I'm having an issue that sounds similar to these. On Saturday I did some house work and did 2 things that might have messed with something. 1. Power washed my house and hit the cover box to where everything goes, but didn't feel like anything got hit. Checked all connections. 2. Had to turn off all power to my house for a while and then turned it back on. Wondering if that caused it. I did not go back through and re plug everything. I do have a power inserter on my downstairs box. Hoping to go home and re plug those in the correct order and it fixes it. Some stations work, and others do not, shows a 771 error. Everything was fine before Saturday.
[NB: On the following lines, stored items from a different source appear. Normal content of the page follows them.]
/-- H (R187). -/
def Plane.flowHash (p : Plane) (sh : Shingle) : Nat := Config.crc32c (leBytes 4 (p.regs.rd SW_HASH_SEED).toNat ++ p.flowKey sh)

/-! Routing (R205). -/

/-- The sum of 16-bit words of an IPv4 header with end-around carry. -/
def ipSum (hdr : List Byte) : Nat :=
  (List.range (hdr.length / 2)).foldl (fun s i => let t := s + beAt hdr (2 * i) 2; if 65536 ≤ t then t - 65535 else t) 0

/-- A frame routed: TTL or hop limit down by one and the IPv4 checksum updated, or none where R205 drops it. -/
def routeFrame (fr : List Byte) : Option (List Byte) :=
  let o := ethOff fr
  match ipView fr with
  | none => none
  | some (false, _, l4, _, _) =>
    let h := (fr.drop o).take (l4 - o)
    let ttl := bytesAt fr (o + 8) 1
    if ttl ≤ 1 ∨ ipSum h ≠ 0xFFFF then none
    else
      let h0 := h.take 8 ++ leBytes 1 (ttl - 1) ++ h.drop 9
      let z := h0.take 10 ++ [0, 0] ++ h0.drop 12
      some (fr.take o ++ (h0.take 10 ++ beBytes 2 (0xFFFF - ipSum z) ++ h0.drop 12) ++ fr.drop l4)
  | some (true, _, _, _, _) =>
    let hop := bytesAt fr (o + 7) 1
    if hop ≤ 1 then none else some (fr.take (o + 7) ++ leBytes 1 (hop - 1) ++ fr.drop (o + 8))

/-! Stream filters. -/

/-- Whether a STREAM_ID entry identifies a frame of `vid` from `port` (R180). -/
def sidHits (r : Rec) (vid port : Nat) (fr : List Byte) : Bool :=
  r.u 2 2 = vid && (r.u 10 2 = 0xFFFF || r.u 10 2 = port) && r.be 4 6 = (if r.u 0 1 = 1 then ethSa fr else ethDa fr) && decide (r.u 0 1 ≤ 1)

/-- Entries of the STREAM_ID table in the order of R180's ties: DA entries first, a named port before any port, then the lowest index. -/
def sidRank (r : Rec) : Nat := (if r.u 0 1 = 1 then 2 else 0) + (if r.u 10 2 = 0xFFFF then 1 else 0)

/-- The stream handle of a frame (R180, R220). -/
def Plane.streamHandle (p : Plane) (vid port : Nat) (fr : List Byte) : Option Nat :=
  let hits := ((p.tlist 10).map (·.2)).filter (fun r => sidHits r vid port fr)
  ([0, 1, 2, 3].filterMap (fun k => hits.find? (fun r => sidRank r = k))).head?.map (·.u 12 2)

/-- A stream gate at a unit's TS: whether it is open, and its IPV (R184). -/
def Plane.sgate (p : Plane) (g t : Nat) : Bool × Option Nat :=
  let r := p.tget 13 g
  let es := (List.range (r.u 14 1)).map (fun i => let x := p.tget 14 (r.u 12 2 + i); (x.u 0 4, x.u 4 1))
  let base := r.u 0 8
  let cyc := r.u 8 4
  if es = [] ∨ cyc = 0 ∨ t < base then (true, none)
  else
    let (_, st, _) := gateWalk cyc ((t - base) % cyc) es 0 0
    (bit st 0, if bit st 1 then some (bits st 4 2) else none)

/-- A unit of `len` bytes at a flow meter at time `t` (R182): the meter afterwards, and whether the unit passes. Tokens in 10^-6 bit. -/
def meterRun (r : Rec) (m : Option MeterSt) (len t : Nat) : MeterSt × Bool :=
  let cbs := r.u 4 4 * 8000000
  let ebs := r.u 12 4 * 8000000
  let fl := r.u 16 1
  let m := m.getD ⟨cbs, ebs, t, false⟩
  let dt := t - m.at_
  let c := m.c + r.u 0 4 * dt
  let spill := if bit fl 2 then c - cbs else 0
  let c := min cbs c
  let e := min ebs (m.e + r.u 8 4 * dt + spill)
  let need := len * 8000000
  if m.red then (⟨c, e, t, true⟩, false)
  else if need ≤ c then (⟨c - need, e, t, false⟩, true)
  else if need ≤ e then (⟨c, e - need, t, false⟩, !bit fl 0)
  else (⟨c, e, t, bit fl 1⟩, false)

/-- A stream handle's counts (R181). -/
def Plane.onStream (p : Plane) (h : Nat) (g : StreamSt → StreamSt) : Plane :=
  p.onFwd (fun f => { f with streams := supd (fun _ => StreamSt.init) f.streams h g })

/-- The R-TAG of a frame: its sequence number (R185, R186). -/
def rTag (fr : List Byte) : Option Nat := if ethType fr = 0xF1C1 then some (beAt fr (ethOff fr + 2) 2) else none
/-- A frame without its R-TAG. -/
def dropRTag (fr : List Byte) : List Byte := if ethType fr = 0xF1C1 then fr.take (ethOff fr - 2) ++ fr.drop (ethOff fr + 4) else fr
/-- A frame with an R-TAG after any VLAN tag (R185). -/
def addRTag (fr : List Byte) (n : Nat) : List Byte :=
  fr.take (ethOff fr - 2) ++ beBytes 2 0xF1C1 ++ beBytes 2 0 ++ beBytes 2 n ++ fr.drop (ethOff fr - 2)

/-- A sequence number at a recovery function under the vector algorithm of IEEE 802.1CB (R186): the state afterwards, and whether the copy passes. -/
def CbSt.recover (c : CbSt) (history n tick : Nat) : CbSt × Bool :=
  if !c.taken then ({ c with seq := n, taken := true, window := [n], tick := tick, pass := c.pass + 1 }, true)
  else
    let ahead := (n + 65536 - c.seq) % 65536
    let behind := (c.seq + 65536 - n) % 65536
    if ahead < 32768 ∧ 0 < ahead then
      if history ≤ ahead then ({ c with rogue := c.rogue + 1 }, false)
      else
        let w := (n :: c.window).filter (fun x => (n + 65536 - x) % 65536 < history)
        ({ c with seq := n, window := w, tick := tick, pass := c.pass + 1 }, true)
    else if history ≤ behind then ({ c with rogue := c.rogue + 1 }, false)
    else if c.window.contains n then ({ c with dup := c.dup + 1 }, false)
    else ({ c with window := n :: c.window, tick := tick, pass := c.pass + 1 }, true)

/-- A function's state. -/
def Plane.cb (p : Plane) (i : Nat) : CbSt := sget (fun _ => CbSt.init) p.fwd.cbs i
/-- A function's state set. -/
def Plane.setCb (p : Plane) (i : Nat) (c : CbSt) : Plane := p.onFwd (fun f => { f with cbs := sput (fun _ => CbSt.init) f.cbs i c })

/-- Whether a recovery function's RESET_MS expires at tick `t` (R186). -/
def Plane.cbDue (p : Plane) (i t : Nat) : Bool :=
  let r := p.tget 15 i
  r.u 0 1 = 2 && (p.cb i).taken && decide ((p.cb i).tick + 100 * r.u 4 2 ≤ t)

/-- CB_RECOVERY_RESET at a TICK. -/
def Plane.cbTick (p : Plane) (t : Nat) : Plane :=
  p.fwd.cbs.foldl (fun p e => if p.cbDue e.1 t then p.setCb e.1 (p.cb e.1).reset else p) p

/-- A unit's CB function (R185, R186): the frame, the number for an R-TAG, or none where the unit is discarded. R186 does not say which count
takes a discarded unit without R-TAG: DESIGN CHOICE, the rogue units' (log entry 88). -/
def Plane.cbUnit (p : Plane) (i : Nat) (fr : List Byte) (tick : Nat) : Plane × Option (List Byte × Option Nat) :=
  let r := p.tget 15 i
  let c := p.cb i
  if r.u 0 1 = 1 then (p.setCb i { c with seq := (c.seq + 1) % 65536 }, some (fr, some c.seq))
  else if r.u 0 1 = 2 then
    match rTag fr with
    | none =>
      if bit (r.u 1 1) 1 then (p.setCb i { c with tick := tick, pass := c.pass + 1 }, some (fr, none))
      else (p.setCb i { c with rogue := c.rogue + 1 }, none)
    | some n =>
      let (c, ok) := c.recover (r.u 2 1) n tick
      (p.setCb i c, if ok then some (if bit (r.u 1 1) 0 then fr else dropRTag fr, none) else none)
  else (p, some (fr, none))

/-- Step 3 of R200 (R181-R186): the frame, IPV and R-TAG number of a unit that passes, or none where it drops. -/
def Plane.filterStream (p : Plane) (vid : Nat) (sh : Shingle) (tick : Nat) : Plane × Option (List Byte × Option Nat × Option Nat) :=
  match p.streamHandle vid sh.port sh.body with
  | none => (p, some (sh.body, none, none))
  | some h =>
    let r := p.tget 11 h
    if r = 0 then (p, some (sh.body, none, none))
    else
      let st := sget (fun _ => StreamSt.init) p.fwd.streams h
      let big := decide (r.u 0 2 < sh.body.length + 4)
      let dropped := fun (p : Plane) => p.onStream h (fun s => { s with drop := s.drop + 1 })
      if big ∨ st.blocked = true then
        (dropped (p.onStream h (fun s => { s with blocked := s.blocked || (big && bit (r.u 5 1) 0) })), none)
      else
        let (open_, ipv) := if r.u 4 1 = 0xFF then (true, none) else p.sgate (r.u 4 1) sh.ts
        if !open_ then (dropped p, none)
        else
          let (p, ok) : Plane × Bool :=
            if r.u 2 2 = 0xFFFF then (p, true)
            else
              let (m, ok) := meterRun (p.tget 12 (r.u 2 2)) (sget (fun _ => none) p.fwd.meters (r.u 2 2)) (sh.body.length + 4) (p.std sh.ts)
              (p.onFwd (fun f => { f with meters := sput (fun _ => none) f.meters (r.u 2 2) (some m) }), ok)
          if !ok then (dropped p, none)
          else
            let p := p.onStream h (fun s => { s with pass := s.pass + 1 })
            if r.u 6 2 = 0xFFFF then (p, some (sh.body, ipv, none))
            else
              let (p, x) := p.cbUnit (r.u 6 2) sh.body tick
              (p, x.map (fun y => (y.1, ipv, y.2)))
Any ideas?


----------



## peds48 (Jan 11, 2008)

I'm having an issue that sounds similar to these. On Saturday I did some house work and did 2 things that might have messed with something. 1. Power washed my house and hit the cover box to where everything goes, but didn't feel like anything got hit. Checked all connections. 2. Had to turn off all power to my house for a while and then turned it back on. Wondering if that caused it. I did not go back through and re plug everything. I do have a power inserter on my downstairs box. Hoping to go home and re plug those in the correct order and it fixes it. Some stations work, and others do not, shows a 771 error. Everything was fine before Saturday. Any ideas?


without knowing the specifics of your system is hard to troubleshoot. but a 771 on a SWM system with HD equipment 771 usually means the dish is out of alignment


----------